View of homeless people tents near the highway in Downtown Los Angeles with skyscrapers. Credit: Credit:stellalevi/IStock

Media Contacts: Javier Rojas, javier.rojas@csun.edu

The U.S. Supreme Court ruled in June that cities can enforce bans on homeless people sleeping on sidewalks and other public outdoor spaces, a decision that will particularly resonate in cities like Los Angeles, where homeless encampments remain a major issue.

While the 6-3 decision didn’t come as a surprise, said California State University, Northridge political science professor Tom Hogen-Esch, the ruling could have a huge impact in Southern California as smaller cities will still have few incentives to provide shelter and services to the unhoused.

California State University, Northridge political science professor Tom Hogen-Esch

“I think what will happen from this decision is that the homeless crisis will become increasingly concentrated in larger cities like Los Angeles, Chicago and San Francisco because smaller cities have no economic incentive to maintain and staff shelters,” Hogen-Esch said. “While some smaller cities may do so for political reasons, most cities are going to shy away from that responsibility because it’s easy to just push the problem down the road.”

In its decision, the high court found that outdoor sleeping bans don’t violate the Eighth Amendment. The ruling says that local governments can make and enforce laws against people sleeping in public places without being in violation of the US Constitution’s limits on cruel and unusual punishment.

The case started in the small city of Grants Pass, Ore., where three homeless people sued after receiving citations for sleeping and camping outside. The 9th Circuit Court of Appeals, which has jurisdiction over nine Western states, including California, has held since 2018 that such bans violate the Eighth Amendment in areas where there are not enough city-provided shelter beds.

Homelessness continues to rise in the US, fueled in part by chronic shortages of affordable housing and rising costs. Around 653,000 people did not have homes in 2023, the largest number since tracking began in 2007, according to US government figures.

The ruling, Hogen-Esch said, came at an “inflection point about whether we could have taken a different path in terms of how we confront the homeless crisis.”

“In the 23 years that I’ve been teaching about this topic, the issue has become only more and more critical,” Hogen-Esch said. “If the ruling had gone another way, that would have been a game changer for homeless people and their advocates. What the decision did was basically maintain the historical status quo — cities are allowed to criminalize homelessness.”

In response to the ruling, California Gov. Gavin Newsom issued an executive order requiring state agencies to remove homeless encampments in their jurisdictions and urging cities to follow suit. While Los Angeles Mayor Karen Bass condemned the decision and said the city would not change its approach to clearing encampments, San Francisco Mayor London Breed said the city will begin an assertive campaign to force people off the streets, highlighting the different approaches that municipalities are undertaking to find solutions.

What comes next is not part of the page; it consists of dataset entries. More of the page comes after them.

-- ==== Sys2Proof/Machine/Homes.lean ====
section
/-!
DEFINITION. What each object's own chapter does with a write that has passed the checks of R444 (step 8): one home operation for
every writable object of the dictionary.
-/
namespace Sys2Proof.Machine

/-- The plans that a setting is held against: active, loaded and armed. -/
def State.plansHeld (s : State) : List Plan := s.plans.active.toList ++ s.plans.loaded.toList

/-- A setting in force at the next tide, or at once in CONFIG (R8), with what its chapter attaches to it. -/
def settingHome (idx sub v : Nat) : Home := fun who s =>
  match findObj idx sub with
  | none => .done s
  | some r =>
    if r.persisted then gatherPersist who idx sub v s
    else if r.acc == .rwlTide && !s.rwlAtOnce r.setWide then .done (pendTide (objKey idx sub) v s)
    else .done (applySetting (objKey idx sub) v 0 s)

/-- A refusal of a quality-of-service object (R239). (DEDUCED, log 13) -/
def qosDenied (s : State) : WResult := .denied (raiseNode Ev.qosWriteRefused 0 s)

/-! ### Region descriptors (R49, R50) -/

/-- The regions that the planned lines and the mask lines of a plan lie in, with the descriptors ahead. -/
def State.regionsUsed (s : State) (p : Plan) : List (Nat × Region) :=
  (p.streams.flatMap fun x =>
    let lines (m : Nat × Gen × Nat) : List (Nat × Region) := ((List.range m.2.2).filterMap fun i => s.regionAt (m.2.1.addrAt i)).eraseDups
    (x.2.1.moves x.2.2).flatMap lines ++ (x.2.1.maskLines x.2.2).filterMap s.regionAt).eraseDups

/-- Reason 0x08 of R49: a change of descriptor r breaks a running or armed plan, or the ledger in use. -/
def State.regionBreaks (s : State) (r v : Nat) : Bool :=
  let new := decodeRegion v
  let now_ := s.regionsApplied
  let after := { now_ with obj := put 0 (objKey (regionIdx r) (regionSub r)) v now_.obj }
  let plans := s.running.toList ++ (if s.planArmed then s.plans.loaded.toList else [])
  let serving := s.power.node == .ready || s.power.node == .run
  let old := s.region r
  let bad (t : State) (k : Nat) (g : Region) : Bool :=
    regionShape k g (t.validRegions.filter fun q => q.1 != k) t == 6 || (g.backed && !t.validRegions.any fun p => p.2.isLedger t)
  (plans.any fun p => (p.deniedStream after).isSome && (p.deniedStream now_).isNone) ||
  (plans.any fun p => (after.regionsUsed p).any fun u => bad after u.1 u.2 && !bad now_ u.1 (now_.region u.1)) ||
  (serving && s.ob 0x5C00 1 == 1 && old.valid && old.isLedger s &&
    !(new.valid && new.isLedger s && new.base == old.base && new.len == old.len && new.far == old.far))

/-- 0x2120+g:n. (DEDUCED, log 47) -/
def regionHome (r v : Nat) (owner : Bool) : Home := fun _ s =>
  let key := objKey (regionIdx r) (regionSub r)
  let new := decodeRegion v
  let pending := match s.mgmt.pendingTide.find? fun p => p.1 == key with | some p => decodeRegion p.2 | none => s.region r
  let old := if pending.guarded then pending else s.region r
  let why := regionReason r old new owner (s.regionBreaks r v) s
  if why != 0 then
    let s := if why = 7 then raiseNode Ev.secureWriteRefused 0 s else s
    .denied (raise Ev.descriptorRefused r why (s.setOb 0x2110 2 why))
  else if s.rwlAtOnce false then .done (applySetting key v 0 s)
  else .done (pendTide key v s)

/-! ### Quality of service (R223, R226, R227) -/

/-- 0x3010+l:04 to :08: the values standing at the next tide must be valid. -/
def meterHome (l sub v : Nat) : Home := fun who s =>
  let at_ (k : Nat) : Nat := if k = sub then v else s.ahead (0x3010 + l) k
  if at_ 4 = 0 || (1 ≤ at_ 5 && at_ 5 ≤ at_ 7 && 128 ≤ at_ 6 && 128 ≤ at_ 8) then settingHome (0x3010 + l) sub v who s
  else qosDenied s

/-- 0x3010+l:09 to :0B. -/
def shaperHome (l sub v : Nat) : Home := fun who s =>
  let at_ (k : Nat) : Nat := if k = sub then v else s.ahead (0x3010 + l) k
  if at_ 9 = 1 && (at_ 0x0A = 0 || at_ 0x0B < 128) then qosDenied s else settingHome (0x3010 + l) sub v who s

/-- The regulator entry of a partition as it will stand at the next tide with a value written. -/
def State.budgetAhead (s : State) (r sub v p : Nat) : Budget :=
  let at_ (k : Nat) : Nat := if p = r && k = sub then v else s.ahead (regIdx p) k
  ⟨at_ 1, at_ 2, at_ 3, at_ 4, 0⟩

/-- An entry is feasible by itself: a disabled one is held unchecked. -/
def Budget.fits (b : Budget) : Bool :=
  !b.flags.testBit 0 || (decide (1 ≤ b.budget) && decide (1 ≤ b.window) && decide (b.window ≤ 1024) && decide (b.burst ≤ b.budget))

/-- 0x3080+r:01 to :04. -/
def budgetHome (r sub v : Nat) : Home := fun who s =>
  let all := (List.range 64).map (s.budgetAhead r sub v)
  if (s.plansHeld.any fun p => p.regulators.isSome) || !all.all Budget.fits ||
      s.shareOf s.plans.active < (all.map Budget.perFrame).sum then qosDenied s
  else settingHome (regIdx r) sub v who s

/-! ### Ports (R123, R339, R341) -/

/-- 0x2320:t: a stream of a plan held names a port of its own world. -/
def portWorldHome (t v : Nat) : Home := fun _ s =>
  if s.plansHeld.any fun p => p.streams.any fun x => x.2.2.port == t && x.2.2.world != (v == 1) then .denied s
  else .done (s.setOb 0x2320 t v)

/-- 0x5800+h:05: every window of a plan held must still take its longest parcel. -/
def guardHome (h v : Nat) : Home := fun who s =>
  let need := (s.setOb (hIdx h) 5 v).windowNeed h
  let short (p : Plan) : Bool := p.gates.any fun g => g.1 == h && (List.range 16).any fun l => !(shortWindows g.2 l need).isEmpty
  if s.plansHeld.any short then .denied s else settingHome (hIdx h) 5 v who s

/-- The rate of a port in MB/s: 256 GB/s for each module in use, 32 GB/s at keepalive rate (R322). -/
def State.portRate (s : State) (h : Nat) : Nat :=
  if (s.port h).state == .keepalive then 32000 else 256000 * (s.port h).modules

/-- 0x5800+h:(10+l): idle slope and high credit. -/
def portShaperHome (h sub v : Nat) : Home := fun who s =>
  let slope := v / 2 ^ 32
  if s.portRate h < slope || v % 2 ^ 32 < 288 then qosDenied s else settingHome (hIdx h) sub v who s

/-! ### Clocks, node and management (R55, R56, R439, R456) -/

/-- 0x2200:04: DENIED where a slot table of the active or the loaded plan does not leave that minimum (R64, R72, R89). -/
def openMinHome (v : Nat) : Home := fun who s =>
  let broken (p : Plan) (t : Nat × List Run) : Bool :=
    let types := (slotsOf t.2).map (·.1)
    (placeFault p.cls p.period p.tail v types).isSome || (admitFault p.cls p.period p.tail v types).isSome
  if s.plansHeld.any fun p => p.tables.any (broken p) then .denied s else settingHome 0x2200 4 v who s

/-- 0x2201:05: 0 or a tide frame (R89). -/
def armFrameHome (v : Nat) : Home := fun who s =>
  if v != 0 && !s.isTide v then .refused St.denied 3 s else settingHome 0x2201 5 v who s

/-- 0xB020:(u + 1): the deepest spread must fit the tail of every plan held. -/
def spreadHome (sub v : Nat) : Home := fun who s =>
  if s.plansHeld.any fun p => decide (p.tail < (1024 * 5 * v + 9999) / 10000) then .denied s else settingHome 0xB020 sub v who s

/-- 0x1010:01: a group address is refused. -/
def macHome (v : Nat) : Home := fun who s => if v.testBit 40 then .denied s else settingHome 0x1010 1 v who s

/-- 0x1080+k: a bit that names an ALARM event is stored as 0. -/
def maskHome (k sub v : Nat) : Home := fun _ s =>
  let alarm (i : Nat) : Bool := severityOf ((k + 1) * 4096 + 64 * (sub - 1) + i) == .alarm
  .done (s.setOb (0x1080 + k) sub ((List.range 64).foldl (fun m i => if alarm i then setBit i false m else m) v))

/-- 0x4000+c:08: the Steward writes the mask of a spare channel. -/
def segmentMaskHome (c v : Nat) : Home := fun _ s =>
  if isSpare c then .denied s else .done (setSpareMasks (s.setOb (chanIdx c) 8 v))

/-! ### The Warden's objects (R26, R379, R381, R383) -/

/-- 0x6020:03: put off while the Warden restarts, or while zeroisation runs. -/
def policyHome (v : Nat) : Home := fun _ s => if keyBusy s || !s.canRecord 4 then .refused St.retry 0 s else .done (writePolicy v s)

/-- 0x6020:01 and :02: an owner key is staged. -/
def ownerKeyHome (sub : Nat) (value : List Byte) : Home := fun _ s =>
  if keyBusy s then .refused St.retry 0 s
  else .done (s.setSec (if sub = 1 then { s.sec with stagedEc := value } else { s.sec with stagedMl := value }))

/-- 0x6030:03: a verification key pair is staged. -/
def verifyStageHome (value : List Byte) : Home := fun _ s =>
  if keyBusy s then .refused St.retry 0 s else .done (s.setSec { s.sec with stagedVerify := value })

/-! ### Counters, snapshots and samples (R490–R492, R496, R499) -/

/-- 0x7000:01: the lead node chooses or checks the time of a snapshot as it orders the write; T = 0 reaches the others as the time
chosen. -/
def snapshotHome (v : Nat) (lead : Bool) : Home := fun _ s =>
  let t := if v = 0 then (s.setNs + 20000 + 999) / 1000 * 1000 else v
  if s.ob 0x7000 3 = 1 then .refused St.retry 0 s
  else if lead && t < s.setNs + 10000 then .denied s
  else .done ((s.setOb 0x7000 1 t).setOb 0x7000 3 1)

/-- b:04. -/
def bankClearHome (b : Nat) : Home := applyHome fun s =>
  match s.banks.find? fun x => x.1 == b with | some x => clearBank b x.2 s | none => s

/-- 0x7000:06. -/
def clearAllHome : Home := applyHome fun s => forEach s.banks (fun x s => clearBank x.1 x.2 s) s

/-- A filter word or range: of a bank, or of the sampler from subindex `first`. -/
def filterHome (idx sub v first : Nat) : Home := fun _ s =>
  let base := if sub = first + 1 then v else s.ob idx (first + 1)
  let limit := if sub = first + 2 then v else s.ob idx (first + 2)
  if sub != first && limit < base then .denied s else .done (s.setOb idx sub v)

/-- 0x7100:01 and :05: the LFSR and the countdown are loaded. -/
def samplerHome (sub v : Nat) : Home := applyHome fun s => loadSampler (s.setOb 0x7100 sub v)

/-- 0x7100:08: records before the one named are freed, in stop mode. -/
def consumedHome (v : Nat) : Home := fun _ s =>
  let held := s.sampler.ring.map (·.seq)
  let next := s.ob 0x7100 6
  if !(held.contains v || v == next) then .denied s
  else
    let s := s.setOb 0x7100 8 v
    if s.sampleControl.testBit 13 then .done s
    else
      let ring := if v = next then [] else s.sampler.ring.dropWhile fun r => r.seq != v
      .done ((s.setOb 0x7100 7 v).setSampler { s.sampler with ring := ring })

/-! ### Every writable object -/

/-- The home operations of the chapters up to 08. -/
def homeLow (owner : Bool) (idx sub : Nat) (value : List Byte) : Option Home :=
  let v := leNat value
  if idx = 0x1010 && sub = 1 then some (macHome v)
  else if idx = 0x1040 && sub = 9 then some (applyHome clearLog)
  else if idx = 0x1040 && sub = 0x0A then some (applyHome clearAlarm)
  else if idx = 0x1041 && sub = 5 then some (applyHome clearMirror)
  else if 0x1080 ≤ idx && idx ≤ 0x108B then some (maskHome (idx - 0x1080) sub v)
  else if idx = 0x2000 && sub = 2 then some (stateHome v)
  else if idx = 0x2000 && sub = 4 then some warmHome
  else if idx = 0x2000 && sub = 5 then some (nodeRejoinHome v)
  else if idx = 0x2020 then some (enableHome sub v)
  else if 0x2120 ≤ idx && idx ≤ 0x2123 then some (regionHome (256 * (idx - 0x2120) + sub) v owner)
  else if idx = 0x2200 && sub = 2 then some (intervalHome v)
  else if idx = 0x2200 && sub = 4 then some (openMinHome v)
  else if idx = 0x2201 && sub = 4 then some (planHome v owner)
  else if idx = 0x2201 && sub = 5 then some (armFrameHome v)
  else if idx = 0x2203 && sub = 2 then some (fenceClearHome v)
  else if idx = 0x2300 && sub = 5 then some (fenceRequestHome v)
  else if idx = 0x2320 then some (portWorldHome sub v)
  else if idx = 0x2322 then some (portRejoinHome sub)
  else if idx = 0x2401 then some (poolResetHome v)
  else if idx = 0x2410 then some (standingHome (sub - 1) value)
  else if 0x2420 ≤ idx && idx ≤ 0x243F && sub = 0x10 then some (unitRejoinHome (idx - 0x2420))
  else if idx = 0x2441 then some (beyondClearHome v)
  else if idx = 0x2500 && sub = 6 then some flushAllHome
  else if 0x2510 ≤ idx && idx ≤ 0x251F && sub = 8 then some (sliceRejoinHome (idx - 0x2510))
  else if 0x2540 ≤ idx && idx ≤ 0x257F then some (syncObjectHome (256 * (idx - 0x2540) + sub) v owner)
  else if 0x3010 ≤ idx && idx ≤ 0x301F && 4 ≤ sub && sub ≤ 8 then some (meterHome (idx - 0x3010) sub v)
  else if 0x3010 ≤ idx && idx ≤ 0x301F && 9 ≤ sub && sub ≤ 0x0B then some (shaperHome (idx - 0x3010) sub v)
  else if 0x3080 ≤ idx && idx ≤ 0x30BF && sub ≤ 4 then some (budgetHome (idx - 0x3080) sub v)
  else none

/-- The home operations of the other chapters; `secured` tells of any secured session. -/
def homeHigh (owner secured : Bool) (idx sub : Nat) (value : List Byte) : Option Home :=
  let v := leNat value
  if 0x4000 ≤ idx && idx < 0x4120 then
    let c := idx - 0x4000
    match sub with
    | 0x08 => some (segmentMaskHome c v)
    | 0x1C => some (channelRejoinHome c)
    | 0x4A => some (marginHome c v)
    | 0x4C => some (retrainHome c)
    | _ => none
  else if 0x5000 ≤ idx && idx < 0x5040 && sub = 8 then some (engineRejoinHome (idx - 0x5000))
  else if 0x5800 ≤ idx && idx < 0x5804 && sub = 5 then some (guardHome (idx - 0x5800) v)
  else if 0x5800 ≤ idx && idx < 0x5804 && 0x10 ≤ sub then some (portShaperHome (idx - 0x5800) sub v)
  else if idx = 0x5C00 && sub = 5 then some (baleKeyHome v)
  else if idx = 0x5C00 && sub = 0x0D then some farRejoinHome
  else if 0x5C01 ≤ idx && idx ≤ 0x5C08 then some (deviceHome (idx - 0x5C01) sub v)
  else if idx = 0x5C10 && sub = 1 then some (transferHome value)
  else if idx = 0x6020 && sub ≤ 2 then some (ownerKeyHome sub value)
  else if idx = 0x6020 && sub = 3 then some (policyHome v)
  else if idx = 0x6020 && sub = 4 then some (ownerHome v owner secured)
  else if idx = 0x6030 && sub = 1 then some (keyHome v)
  else if idx = 0x6030 && sub = 3 then some (verifyStageHome value)
  else if idx = 0x7000 && sub = 1 then some (fun who s => snapshotHome v s.isLead who s)
  else if idx = 0x7000 && sub = 6 then some clearAllHome
  else if idx = 0x7100 && (sub = 1 || sub = 5) then some (samplerHome sub v)
  else if idx = 0x7100 && 2 ≤ sub && sub ≤ 4 then some (filterHome idx sub v 2)
  else if idx = 0x7100 && sub = 8 then some (consumedHome v)
  else if 0x7400 ≤ idx && idx < 0x7700 && sub = 4 then some (bankClearHome idx)
  else if 0x7400 ≤ idx && idx < 0x7700 && sub ≤ 3 then some (filterHome idx sub v 1)
  else if idx = 0x8000 && sub = 1 then some (blockHome (leNat (value.take 4)) (value.drop 4))
  else if idx = 0x8000 && sub = 4 then some (updateHome v none)
  else if 0x9014 ≤ idx && idx ≤ 0x9017 then some (layerExcludeHome (idx - 0x9014) sub v)
  else if idx = 0x9018 && sub = 2 then some (logicExcludeHome v)
  else if idx = 0x9020 && sub = 2 then some shutdownClearHome
  else if idx = 0xA003 && sub = 1 then some (reconstituteHome v)
  else if idx = 0xA003 && sub = 5 then some (copyBackHome v)
  else if idx = 0xB020 then some (spreadHome sub v)
  else none

/-- The home operation of a write: its chapter's own, or the value is stored as its access kind says. -/
def homeOf (owner secured : Bool) (idx sub : Nat) (value : List Byte) : Home :=
  ((homeLow owner idx sub value).orElse fun _ => homeHigh owner secured idx sub value).getD (settingHome idx sub (leNat value))

end Sys2Proof.Machine
end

This leaves some ambiguity in how cities will tackle homelessness, instead of finding a long-term solution, Hogen-Esch said.

“What was really at stake was that there was some sort of solution on the table here and the Supreme Court ruled this is not a cruel and unusual punishment case,” Hogen-Esch said. “This is a problem that local governments need support from states and the national government but basically that decision says that the national government is ‘out,’ and they are not dealing with this issue, which makes this an extremely challenging public policy problem.”